FORWARD-thinking officials at utility giant, Scottish Water. have continued their commitment to ensure that customers receive the purest supplies at the tap by using a pair of innovative underwater cleaning robots.
Scottish Water has been working together with independent Scottish water quality engineering firm, Panton McLeod, to use the two machines – which are used to inspect and clean water structures across the UK – in the Clackmannanshire region.
The robots, known as the VR600 and ROV units, are used exclusively by Panton McLeod to inspect and clean underground water storage tanks while they are live and online – meaning that they do not need to be drained and customers experience no disruption to their supplies.
The Borders-based firm already uses the machines when undertaking cleaning and inspection work for some of the biggest water companies in the British Isles, including Severn Trent Water and Northumbrian Water.
In the latest project, Scottish Water invited Panton McLeod to use the machines to inspect and clean the Brook Street Reservoir in Alva – and invited senior staff to attend the operation to see first-hand how the innovative machines are deployed.
The firm used its ROV unit to inspect the interior of the facility – which holds around one million litres of drinking water – before using its larger VR600 machine to clean sediment and debris from the floor of the tank. A live video stream taken from cameras on the two robots was then fed back to monitors to allow Scottish Water staff to see the machines’ work in action.
Paul Henderson, Panton McLeod’s operations director, said: “We have worked closely with Scottish Water on a range of projects in the past, so we’re delighted to be showcasing our innovative robots in another part of Scotland.

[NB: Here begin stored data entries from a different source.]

-- ==== Sys2Proof/Tests/Slice0.lean ====
section
/-!
SUPPORT. Tests: well-formedness refuses each ill-formed term, words written out from the spec decode to their
instructions, and for every obligation with hypotheses a concrete state and operands that meet them, clause by clause.
-/

namespace Sys2Proof.Tests

open Sys2Proof Sys2Proof.Machine

-- One theorem at a time: each waiting thread would hold a stack of its own.
set_option Elab.async false

/-! ### Small states -/

/-- The slot that runs. -/
abbrev here : Nat := State.resetSlot
/-- An address of the near window's scratchpad. -/
def near (n : Nat) : Word := BitVec.ofNat 64 (0x01FFFFFF00000000 + n)
/-- A slot with a wick in system mode, with a handler. -/
def wick : Slot :=
  { occ := true, kind := 1, asid := 5, pc := near 0, tvec := near 0x1000, g := [(2, 7), (3, 5), (8, near 0x2000), (9, 0x10000)] }
/-- A slot with a wick in user mode. -/
def userWick : Slot := { wick with kind := 0, tmask := 0 }
/-- The state right after reset with a slot's contents placed. -/
def holding (x : Slot) : State := { State.reset with slots := [(here, x)] }
/-- The state with the system wick. -/
def base : State := holding wick
/-- Format A fields: dst 4, sa g2, sb g3, no guard. -/
def fa : FmtA := ⟨4, .reg 2, .reg 3, 0⟩
/-- Format A fields of one source. -/
def fa1 : FmtA := ⟨4, .reg 2, .reg 0, 0⟩
/-- A state with bytes written into the cluster's scratchpad. -/
def poke (s : State) (off n v : Nat) : State := s.storeHome (clusterOf here) (scratchPa (clusterOf here) off) n v
/-- The translation of an address of the scratchpad. -/
def tr (off : Nat) : Xlat := ⟨near off, scratchPa (clusterOf here) off, false, true⟩
/-- Format A fields whose address is g8, 0x2000 in the scratchpad. -/
def fm : FmtA := ⟨4, .reg 8, .reg 0, 0⟩

/-- The checks of `State.accessed`, decided. -/
def accessB (s : State) (k : XKind) (n : Nat) (tol : Bool) (va : Word) (t : Xlat) (s1 : State) : Bool :=
  decide (s.xlate (coreOf s.cur) true (s.slot s.cur).user (s.slot s.cur).asid k va = (.ok t, s1)) &&
  decide (va.toNat % n = 0) &&
  !s1.lockHit (clusterOf s.cur) (s.slot s.cur).asid va.toNat n (decide (k = .store) || decide (k = .atomic)) &&
  (!t.tol || tol) && decide (s1.targetCause s.cur k n t = none)
theorem access_of {s s1 : State} {k : XKind} {n : Nat} {tol : Bool} {va : Word} {t : Xlat}
    (h : accessB s k n tol va t s1 = true) : s.accessed s.cur k n tol va t s1 := by
  simp only [accessB, Bool.and_eq_true, decide_eq_true_eq, Bool.not_eq_true', Bool.or_eq_true] at h
  obtain ⟨⟨⟨⟨h1, h2⟩, h3⟩, h4⟩, h5⟩ := h
  exact ⟨h1, h2, h3, fun ht => by simpa [ht] using h4, h5⟩
/-- The checks of `State.lineOk` for a line of the module, decided. -/
def lineB (s : State) (va : Word) (t : Xlat) (s1 : State) : Bool :=
  accessB s .load 64 false va t s1 && decide (peerOf s.cur t.pa = none) && decide (s1.home (dieOf s.cur) t.pa = .ok) &&
    s1.mayGo s.cur [t.pa] && decide (s1.readFault t.pa 64 = none)
theorem line_of {s s1 : State} {va : Word} {t : Xlat} (h : lineB s va t s1 = true) : s.lineOk s.cur va t s1 := by
  simp only [lineB, Bool.and_eq_true, decide_eq_true_eq] at h
  obtain ⟨⟨⟨⟨h1, h2⟩, h3⟩, h4⟩, h5⟩ := h
  exact ⟨access_of h1, .inr ⟨h2, ⟨fun _ => h3, h4⟩, h5⟩⟩
/-- An instruction issues, decided. -/
theorem issues_of {i : Instr} {s : State}
    (h : (decide (decodeCause s s.cur i.enc = none) && (s.slot s.cur).p i.enc.guard &&
      decide (encAwaits i.enc (s.slot s.cur) = none)) = true) : Issues i s := by
  simpa [Issues, and_assoc] using h
/-- One source field reads a value, decided. -/
theorem reads1_of {s : State} {a : Src} {va : Word} {q : Reading}
    (h : decide (s.readSrc s.cur a {} = some (va, q)) = true) : s.reads1 a va q :=
  show s.readSrc s.cur a {} = some (va, q) from of_decide_eq_true h
/-- Two source fields read values, decided. -/
theorem reads2_of {s : State} {a b : Src} {va vb : Word}
    (h : (decide (s.readSrc s.cur a {} = some (va, {})) && decide (s.readSrc s.cur b {} = some (vb, {}))) = true) :
    s.reads2 a b va vb {} := by
  simp only [Bool.and_eq_true, decide_eq_true_eq] at h
  exact ⟨{}, h.1, h.2⟩
/-- Two source fields and a register read values, decided. -/
theorem reads3_of {s : State} {a b : Src} {d : Nat} {va vb vd : Word}
    (h : (decide (s.readSrc s.cur a {} = some (va, {})) && decide (s.readSrc s.cur b {} = some (vb, {})) &&
      decide (s.readCode s.cur d {} = some (vd, {}))) = true) : s.reads3 a b d va vb vd {} := by
  simp only [Bool.and_eq_true, decide_eq_true_eq] at h
  exact ⟨{}, ⟨{}, h.1.1, h.1.2⟩, h.2⟩
/-- The home of an address takes accesses, and the rotation of the engine lets one go, decided. -/
theorem home_of {s : State} {pa : Nat} (h : (decide (s.home (dieOf s.cur) pa = .ok) && s.mayGo s.cur [pa]) = true) :
    s.homeOk s.cur pa := by
  simp only [Bool.and_eq_true, decide_eq_true_eq] at h
  exact ⟨fun _ => h.1, h.2⟩
/-- The wick's core translates page 1 under its asid by a leaf entry; device 1 is a member, and the dies that the tests
reach are ready. -/
def paged (leaf : Nat) : State :=
  { base with
    cores := [(coreOf here, { micro := [⟨5, 2 ^ 16, 1, 0, BitVec.ofNat 64 leaf⟩] })]
    dies := [(0, { readyWord := 7 }), (7, { readyWord := 7 }), (32, { readyWord := 7 }), (39, { readyWord := 7 })]
    mods := [(0, { members := [0, 1] })] }
/-- A leaf for socket 0's DRAM of the module: readable, writable, executable, for user mode. -/
def dramLeaf : Nat := 0x1F
/-- A leaf for the same cluster's scratchpad in device 1, with atomics. -/
def peerLeaf : Nat := 0x1061F + (7 * 2 ^ 44 + 36 * 2 ^ 38) * 2 ^ 8
/-- The translation of 0x10000 by those leaves. -/
def trDram : Xlat := ⟨0x10000, 0, false, false⟩
/-- The same. -/
def trPeer : Xlat := ⟨0x10000, 2 ^ 49 + 7 * 2 ^ 44 + 36 * 2 ^ 38, false, false⟩
/-- Format A fields whose address is g9, 0x10000. -/
def fv : FmtA := ⟨4, .reg 9, .reg 0, 0⟩

/-- No word of a state is bad that lists none, and no bank of a cluster. -/
def soundB (s : State) : Bool :=
  decide (s.syms = [] ∧ s.lost = [] ∧ s.bad = []) && s.clusters.all (fun e => decide (e.2.failedBanks = []))
theorem readable {s : State} (h : soundB s = true) (pa : Nat) : s.readError pa = none := by
  simp only [soundB, Bool.and_eq_true, decide_eq_true_eq] at h
  obtain ⟨⟨h1, h2, h3⟩, h4⟩ := h
  have hb : ∀ l : Tab Cluster, l.all (fun e => decide (e.2.failedBanks = [])) = true → ∀ k, (Tab.get {} l k).failedBanks = [] := by
    intro l
    induction l with
    | nil => intro _ k; rfl
    | cons e t ih =>
      intro ha k
      simp only [List.all_cons, Bool.and_eq_true, decide_eq_true_eq] at ha
      simp only [Tab.get, Tab.find?]
      split
      · exact ha.1
      · exact ih ha.2 k
  have hf : ∀ r, s.failedBank r = [] := by
    intro r
    unfold State.failedBank
    split
    · exact hb _ h4 _
    · rfl
  have hr : ∀ r, s.rowUncorrectable r = false := fun r => by
    simp [State.rowUncorrectable, State.erasures, hf, h1, h2]
  unfold State.readError
  split <;> simp [hr, h3]
theorem readable_all {s : State} (h : soundB s = true) (pa n : Nat) : s.readFault pa n = none := by
  simp [State.readFault, readable h]
/-! ### Hypotheses that can be met: scalar instructions -/

theorem witness_division : ∃ i s x f a b q, Claims.aluDivision i = some (x, f) ∧ Issues i s ∧ s.reads2 x.a x.b a b q ∧
    b ≠ 0 ∧ s.canWrite s.cur x.d.toNat = true :=
  ⟨.aluRem fa, base, fa, _, 7, 5, {}, rfl, issues_of (by decide), reads2_of (by decide), by decide, by decide⟩
theorem witness_division_zero : ∃ i s x f a b q, Claims.aluDivision i = some (x, f) ∧ Issues i s ∧
    s.reads2 x.a x.b a b q ∧ b = 0 :=
  ⟨.aluDiv fa1, base, fa1, _, 7, 0, {}, rfl, issues_of (by decide), reads2_of (by decide), rfl⟩
theorem witness_division_guard : ∃ i s x f, Claims.aluDivision i = some (x, f) ∧ decodeCause s s.cur i.enc = none ∧
    (s.slot s.cur).p i.enc.guard = false :=
  ⟨.aluDivz { fa with p := 1 }, base, { fa with p := 1 }, _, rfl, by decide, by decide⟩
theorem witness_alu_two : ∃ i s x f a b q, Claims.aluTwo i = some (x, f) ∧ Issues i s ∧ s.reads2 x.a x.b a b q ∧
    s.canWrite s.cur x.d.toNat = true :=
  ⟨.aluAdds fa, base, fa, _, 7, 5, {}, rfl, issues_of (by decide), reads2_of (by decide), by decide⟩
theorem witness_alu_one : ∃ i s x f a q, Claims.aluOne i = some (x, f) ∧ Issues i s ∧ s.reads1 x.a a q ∧
    s.canWrite s.cur x.d.toNat = true :=
  ⟨.aluClz fa1, base, fa1, _, 7, {}, rfl, issues_of (by decide), reads1_of (by decide), by decide⟩
theorem witness_alu_imm : ∃ i s x f a q, Claims.aluImm i = some (x, f) ∧ Issues i s ∧ s.reads1 x.a a q ∧
    s.canWrite s.cur x.d.toNat = true :=
  ⟨.aluiShl ⟨4, .reg 2, 63⟩, base, ⟨4, .reg 2, 63⟩, _, 7, {}, rfl, issues_of (by decide), reads1_of (by decide), by decide⟩
theorem witness_fp_one : ∃ i s x w f a q, Claims.fpTable i = some (x, w, .one f) ∧ Issues i s ∧
    s.canWrite s.cur x.d.toNat = true ∧ s.reads1 x.a a q :=
  ⟨.fpuSqrt ⟨fa1, 0⟩, base, fa1, _, _, 7, {}, rfl, issues_of (by decide), by decide, reads1_of (by decide)⟩
theorem witness_fp_two : ∃ i s x w f a b q, Claims.fpTable i = some (x, w, .two f) ∧ Issues i s ∧
    s.canWrite s.cur x.d.toNat = true ∧ s.reads2 x.a x.b a b q :=
  ⟨.fpdDiv ⟨fa, 3⟩, base, fa, _, _, 7, 5, {}, rfl, issues_of (by decide), by decide, reads2_of (by decide)⟩
theorem witness_fp_three : ∃ i s x w f a b z q, Claims.fpTable i = some (x, w, .three f) ∧ Issues i s ∧
    s.canWrite s.cur x.d.toNat = true ∧ s.reads3 x.a x.b x.d.toNat a b z q :=
  ⟨.fpuFma ⟨fa, 0⟩, base, fa, _, _, 7, 5, 0, {}, rfl, issues_of (by decide), by decide,
    reads3_of (by decide)⟩
theorem witness_fp_int : ∃ i j s x fmt a q, Claims.fpInt i = some (x, fmt, true) ∧ Claims.fpInt j = some (x, fmt, false) ∧
    Issues i s ∧ Issues j s ∧ s.reads1 x.a a q ∧ s.canWrite s.cur x.d.toNat = true :=
  ⟨.fpdCvti ⟨fa1, 1⟩, .fpdCvtf ⟨fa1, 1⟩, base, ⟨fa1, 1⟩, _, 7, {}, rfl, rfl, issues_of (by decide),
    issues_of (by decide), reads1_of (by decide), by decide⟩
theorem witness_cmp : ∃ s x1 x2 x3 c1 c2 c3 a b q, Claims.cmpInt (.cmpLo x1) = some (x1, c1) ∧ x1.t = 0 ∧
    Claims.cmpFp (.cmpUn x2) = some (x2, c2) ∧ x2.t = 1 ∧ Claims.cmpFp (.cmpGe x3) = some (x3, c3) ∧ x3.t = 2 ∧
    Issues (.cmpLo x1) s ∧ Issues (.cmpUn x2) s ∧ Issues (.cmpGe x3) s ∧ s.reads2 x1.a x1.b a b q ∧
    s.reads2 x2.a x2.b a b q ∧ s.reads2 x3.a x3.b a b q :=
  ⟨base, ⟨fa, 0⟩, ⟨{ fa with d := 14 }, 1⟩, ⟨{ fa with d := 0 }, 2⟩, _, _, _, 7, 5, {}, rfl, rfl, rfl, rfl, rfl, rfl,
    issues_of (by decide), issues_of (by decide), issues_of (by decide), reads2_of (by decide),
    reads2_of (by decide), reads2_of (by decide)⟩
theorem witness_pair : ∃ (y : Slot) (n j : Nat), y.pred.getLsbD 0 = true ∧ y.pred.getLsbD 1 = false ∧ n % 2 = 0 ∧
    n < 16 ∧ j < 16 := ⟨wick, 14, 15, by decide⟩
theorem witness_h_write : ∃ (s : State) (k c u : Nat), 16 ≤ c ∧ c < 24 ∧ (s.core (coreOf k)).cycle ≤ u :=
  ⟨base, here, 23, 3, by decide⟩
theorem witness_port_write : ∃ k c n, 26 ≤ c ∧ neighbour (coreOf k) c = some n :=
  ⟨here + 8 * 5, 26, (here + 8 * 5) / 8 - 4, by decide⟩
theorem witness_mov_one : ∃ i s x f a q, Claims.movOne i = some (x, f) ∧ Issues i s ∧ s.reads1 x.a a q ∧
    s.canWrite s.cur x.d.toNat = true :=
  ⟨.movSxb fa1, base, fa1, _, 7, {}, rfl, issues_of (by decide), reads1_of (by decide), by decide⟩
theorem witness_mov_pred : ∃ s x y a b q, Issues (.movRdp x) s ∧ s.canWrite s.cur x.d.toNat = true ∧
    Issues (.movWrp y) s ∧ s.reads2 y.a y.b a b q :=
  ⟨base, ⟨4, .reg 0, .reg 0, 0⟩, ⟨0, .reg 2, .reg 3, 0⟩, 7, 5, {}, issues_of (by decide), by decide,
    issues_of (by decide), reads2_of (by decide)⟩
theorem witness_sys : ∃ s x v q, Issues (.sysRw x) s ∧ s.reads1 x.a v q ∧ s.canWrite s.cur x.d.toNat = true :=
  ⟨base, ⟨4, .reg 2, 0x010, 0⟩, 7, {}, issues_of (by decide), reads1_of (by decide), by decide⟩
theorem witness_branch : ∃ s x y, Issues (.br x) s ∧ Issues (.brLink y) s ∧ s.canWrite s.cur 15 = true :=
  ⟨base, ⟨0, 0x80000⟩, ⟨0, 0x7FFFF⟩, issues_of (by decide), issues_of (by decide), by decide⟩
theorem witness_jump : ∃ s x y a b q, Issues (.jmpJr x) s ∧ s.reads2 x.a x.b a b q ∧ Issues (.jmpJl y) s ∧
    s.reads2 y.a y.b a b q ∧ (a + b).toNat % 4 = 0 ∧ s.canWrite s.cur y.d.toNat = true :=
  ⟨base, ⟨0, .reg 8, .reg 0, 0⟩, ⟨15, .reg 8, .reg 0, 0⟩, near 0x2000, 0, {}, issues_of (by decide),
    reads2_of (by decide), issues_of (by decide), reads2_of (by decide), by decide, by decide⟩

“Our two robots are the latest state-of-the-art machines and play a vital role in the work we carry out for major water companies across the UK. Because we meticulously clean and disinfect them before they are put into service reservoirs, we are able to operate them while the tanks are still active and in use without posing any risk to the quality of the stored water.
“This makes our technology a cost-effective, efficient and environmentally-friendly way of performing this kind of routine cleaning and inspection work in the UK water industry.
“We have used our robots in Scottish Water projects before but this time, they wanted some of their senior staff to come and see the machines in action for themselves. We had a tremendous response and we’re looking forward to working even closer with them in future jobs across the country.”
Mike Lynch, Scottish Water, said: “We were keen to use the ROV and VR600 at Alva. The tank needed cleaned and due to distribution issues we could not bypass the trunk main.
The work was completed without us affecting any of our customers, water quality or the environment. Our local network support officer was so impressed he wants to use this system every time we clean the tanks.
“I would like to thank Panton Macleod for their help – they are valuable partners who help us deliver the best service possible to the Scottish people.”
Panton McLeod, which has offices in the Scottish Borders, Nottingham and the United States, is one of the best-known names in the water industry, working with the biggest companies on the inspection, cleaning and repair of drinking water structures.
It has carried out numerous high-profile pieces of work for Scottish Water over the past 15 years, including carrying out a vital part of the multi-million pound Loch Katrine project in 2006 – a £120 million development designed to bring Glasgow’s drinking supplies into the 21st century and the biggest-ever single investment by Scottish Water.
Panton McLeod’s VR600 robot is a large-tracked machine that is manoeuvred along the floor of a service reservoir and cleans away any sediment or impurities in the water. It can also be used to inspect the condition of the water tanks, including checking the walls and pipework for corrosion or damage.
The ROV unit is a smaller robot that can be manoeuvred like a submarine through the water in a service reservoir. It is used to inspect the interior of the tank and check for damage or leaks.
Both machines remotely operated and fitted with camera and lighting equipment, which allows staff controlling the sub to assess the interior of the tanks. They are also used solely within clean potable water environments and meticulously cleaned and disinfected prior to every use to ensure they can be safely used in the public water supply, and Panton McLeod conducts rigorous tests before and after each inspection.